Transition Minerals are those that are needed to transition the energy system away from fossil fuels. They are particularly important for batteries and therefore electric vehicles, but are also needed for windmills and solar panels. Such minerals include cobalt, lithium, copper, nickel, bauxite, manganese, graphite, chromium, zinc, platinum and silicone.
There is a lot of concern about the environmental harm being caused by mining for transition minerals, but the most damaging mines are still for coal, iron and bauxite. Demand for lithium is expected to grow by over 40 times by 2040, followed by graphite, cobalt and nickel (around 20-25 times). The expansion of electricity networks means doubling demand for copper for power lines over the same period.

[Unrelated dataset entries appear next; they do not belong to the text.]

/-- One scaled value converted into a target FMT (R115-R123): the code and its flags. -/
def convElem (w : BitVec 16) (r : Rnd) (v : Val) : Nat × BitVec 4 :=
  let fmt := fmtOf w
  match v with
  | .nan =>
    (match floatFmt fmt with
     | some f => (f.nan.getD 0, nanSeen)
     | none => (0, nanSeen))
  | .inf s =>
    (match floatFmt fmt with
     | some f => if f.hasInf && !satOf w then (f.next + b2n s * 2 ^ (f.w - 1), 0#4) else (maxCode fmt s, satClip)
     | none =>
       if fmt = 7 then (maxCode 7 s, satClip)
       else let b := intRange fmt; (ofInt (if fmt = 12 then 32 else elemBits fmt) (if s then b.1 else b.2), satClip))
  | .fin s n d =>
    (match floatFmt fmt with
     | some f =>
       let c := f.round n d r
       if c = 0 then (zeroCode fmt s, 0#4)
       else if f.next ≤ c then
         (if f.hasInf && !satOf w then (f.next + b2n s * 2 ^ (f.w - 1), satClip) else (maxCode fmt s, satClip))
       else (c + b2n s * 2 ^ (f.w - 1), 0#4)
     | none =>
       if fmt = 7 then
         let e := log4Round n d
         if e = 0 then (0, 0#4) else if 8 ≤ e then (maxCode 7 s, satClip) else (e + b2n s * 8, 0#4)
       else
         let m : Int := roundSteps n d .rne
         let i := if s then -m else m
         let b := intRange fmt
         let bw := elemBits fmt
         if i < b.1 then (ofInt bw b.1, satClip) else if b.2 < i then (ofInt bw b.2, satClip) else (ofInt bw i, 0#4))

/-- The target maximum of R125 as a fraction. -/
def targetMax (fmt : Nat) : Nat × Nat :=
  match fmt with
  | 0 => (6, 1)
  | 1 => (480, 1)
  | 2 => (57344, 1)
  | _ => (2 * qNum, 2 ^ 23)

/-- The block maximum (R124); `srcMax` is the source format's largest finite value. -/
def blockMax (srcMax : Nat × Nat) (vs : List Val) : Nat × Nat :=
  vs.foldl (fun a v =>
    match v with
    | .nan => a
    | .inf _ => if magLt a.1 a.2 srcMax.1 srcMax.2 then srcMax else a
    | .fin _ n d => if magLt a.1 a.2 n d then (n, d) else a) (0, 1)

/-- Ceiling of log2(n/d). -/
def ceilLog2 (n d : Nat) : Int :=
  let k := floorLog2 n d
  let eq : Bool := if 0 ≤ k then decide (d * 2 ^ k.toNat = n) else decide (d = n * 2 ^ (-k).toNat)
  if eq then k else k + 1

/-- The least VF8A code 0x01-0x7F whose value is at least n/d; 0x80 where none is. -/
def vf8aCeil (n d : Nat) : Nat :=
  1 + ((List.range 127).filter fun i =>
    match fVF8A.value (i + 1) with
    | .fin _ a b => magLt a b n d
    | _ => false).length

/-- The scale code of a block and the scale flags (R126-R128): bm is the block maximum, not zero. -/
def selectScale (kind fmt : Nat) (bm : Nat × Nat) : Nat × BitVec 4 :=
  let t := targetMax fmt
  let n := bm.1 * t.2
  let d := bm.2 * t.1
  if kind = 1 then
    let x := ceilLog2 n d
    if x < -126 then (1, scaleUnder) else if 127 < x then (254, 0#4) else ((x + 127).toNat, 0#4)
  else if magLt n d 1 512 then (1, scaleUnder)
  else (min (vf8aCeil n d) 127, 0#4)

/-- One block, or one run of unscaled elements, converted: element codes, scale codes (one, or none without a
scale), flags. `rnd i` is the rounding of element i (R113, R128). -/
def convBlock (w : BitVec 16) (srcMax : Nat × Nat) (rnd : Nat → Rnd) (i0 : Nat) (vs : List Val) :
    List Nat × List Nat × BitVec 4 :=
  let fmt := fmtOf w
  let elems (vs : List Val) : List (Nat × BitVec 4) := vs.zipIdx.map fun p => convElem w (rnd (i0 + p.2)) p.1
  if scaleOf w = 0 then
    let r := elems vs
    (r.map (·.1), [], orFlags (r.map (·.2)))
  else
    let hasNan := vs.any (·.isNan)
    let bm := blockMax srcMax vs
    if hasNan && fmt != 2 then
      (vs.map fun _ => 0, [if scaleOf w = 1 then 0xFF else 0x80], nanSeen)
    else if bm.1 = 0 then
      (vs.map fun v => if v.isNan then 0x7E else 0, [0], flagIf hasNan nanSeen)
    else
      let sc := selectScale (scaleOf w) fmt bm
      let div (v : Val) : Val :=
        match scaleVal (scaleOf w) sc.1 with
        | .pos n d => v.mul (.fin false d n)
        | _ => v
      let r := elems (vs.map div)
      (r.map (·.1), [sc.1], orFlags (sc.2 :: r.map (·.2)))

/-- A list cut into blocks of `k`; `fuel` bounds the number of blocks. -/
def chunks {α : Type} (k : Nat) : Nat → List α → List (List α)
  | 0, _ => []
  | fuel + 1, l => if l.isEmpty then [] else l.take k :: chunks k fuel (l.drop k)

/-- Elements in output order converted into a target format word: element codes, scale codes, flags. -/
def convert (w : BitVec 16) (srcMax : Nat × Nat) (rnd : Nat → Rnd) (vs : List Val) :
    List Nat × List Nat × BitVec 4 :=
  let bl := if scaleOf w = 0 then [vs] else chunks (blkOf w) vs.length vs
  let rs := bl.zipIdx.map fun p => convBlock w srcMax rnd (p.2 * blkOf w) p.1
  (rs.flatMap (·.1), rs.flatMap (·.2.1), orFlags (rs.map (·.2.2)))

/-- The largest finite value of a source FMT as a fraction (R124). -/
def fmtMax (fmt : Nat) : Nat × Nat :=
  match floatFmt fmt with
  | some f => (match f.maxVal with
    | .fin _ n d => (n, d)
    | _ => (0, 1))
  | none => (0, 1)

/-! ## Stochastic draws (R130-R133) -/

/-- mix64 of R130. -/
def mix64 (x : BitVec 64) : BitVec 64 :=
  let x := x ^^^ (x >>> 30)
  let x := x * 0xBF58476D1CE5E5B9#64
  let x := x ^^^ (x >>> 27)
  let x := x * 0x94D049BB133111EB#64
  x ^^^ (x >>> 31)

/-- The draw of element index i (R130). -/
def srDraw (seed step src i : BitVec 64) : Nat :=
  let s := mix64 (seed ^^^ mix64 (step ^^^ mix64 src))
  let w := mix64 (s + (i >>> 2) * 0x9E3779B97F4A7C15#64)
  ((w >>> (16 * (i.toNat % 4))) &&& 0xFFFF#64).toNat

/-- The source identity of R132: `k` within compute die `die`. -/
def srcId (die k : Nat) : BitVec 64 := BitVec.ofNat 64 (256 * die + k)

/-- The rounding of each output element of an op: stochastic from the op's base (R133) where RND is set. -/
def rndFor (w : BitVec 16) (seed step src base : BitVec 64) (i : Nat) : Rnd :=
  if rndOf w then .sr (srDraw seed step src (base + BitVec.ofNat 64 i)) else .rne

/-! ## Packing (R102, R103) -/

/-- Bytes that `n` elements of FMT occupy. -/
def elemBytes (fmt n : Nat) : Nat := (n * elemBits fmt + 7) / 8

/-- Element `i` of packed bytes, as a code. A W48 container's top 16 bits are ignored (R103). -/
def unpackElem (fmt : Nat) (bs : Bytes) (i : Nat) : Nat :=
  match elemBits fmt with
  | 4 => bits (fld bs (i / 2) 1) (4 * (i % 2) + 3) (4 * (i % 2))
  | 8 => fld bs i 1
  | 16 => fld bs (2 * i) 2
  | 32 => fld bs (4 * i) 4
  | _ => fld bs (8 * i) 6

/-- Codes packed as stored. -/
def packElems (fmt : Nat) (cs : List Nat) : Bytes :=
  match elemBits fmt with
  | 4 => (chunks 2 cs.length cs).map fun p => BitVec.ofNat 8 (p.getD 0 0 % 16 + 16 * (p.getD 1 0 % 16))
  | 8 => cs.map (BitVec.ofNat 8)
  | 16 => cs.flatMap (leBytes 2)
  | 32 => cs.flatMap (leBytes 4)
  | _ => cs.flatMap fun c => leBytes 8 (c % 2 ^ 48)

/-- The values of `n` elements of a format word from their bytes and scale bytes; element 0 starts a block. -/
def readElems (w : BitVec 16) (bs scales : Bytes) (n : Nat) : List Val :=
  (List.range n).map fun i => readElem w (unpackElem (fmtOf w) bs i) (fld scales (i / blkOf w) 1)

end Sys2Proof.Machine
end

NGOs and research institutes have decades of evidence of the serious damage that mining does to the environment, forests and Indigenous Peoples and local communities. Notable examples include coal mining in Indonesia and Russia; iron ore in Brazil; and gold in Suriname and Ghana.
The global hunt for Critical Raw Materials — and the resulting mining rush — is having a devastating effect on the environment and Indigenous populations living near mineral reserves. Mining in forests is particularly problematic because forests are lost for the mining and the infrastructure developments that go with it. Roads into previously closed forests often increases illegal logging further. Some academics believe the impact of mining on forest land can be larger than the mining itself, by a factor of one to 12.
The EU’s plan to increase access to Critical Raw Materials comes a few months after the EU published the EU Regulation on deforestation-free products which aims to ensure that commodities such as wood, cocoa, soy and palm oil imported into the EU don’t cause deforestation.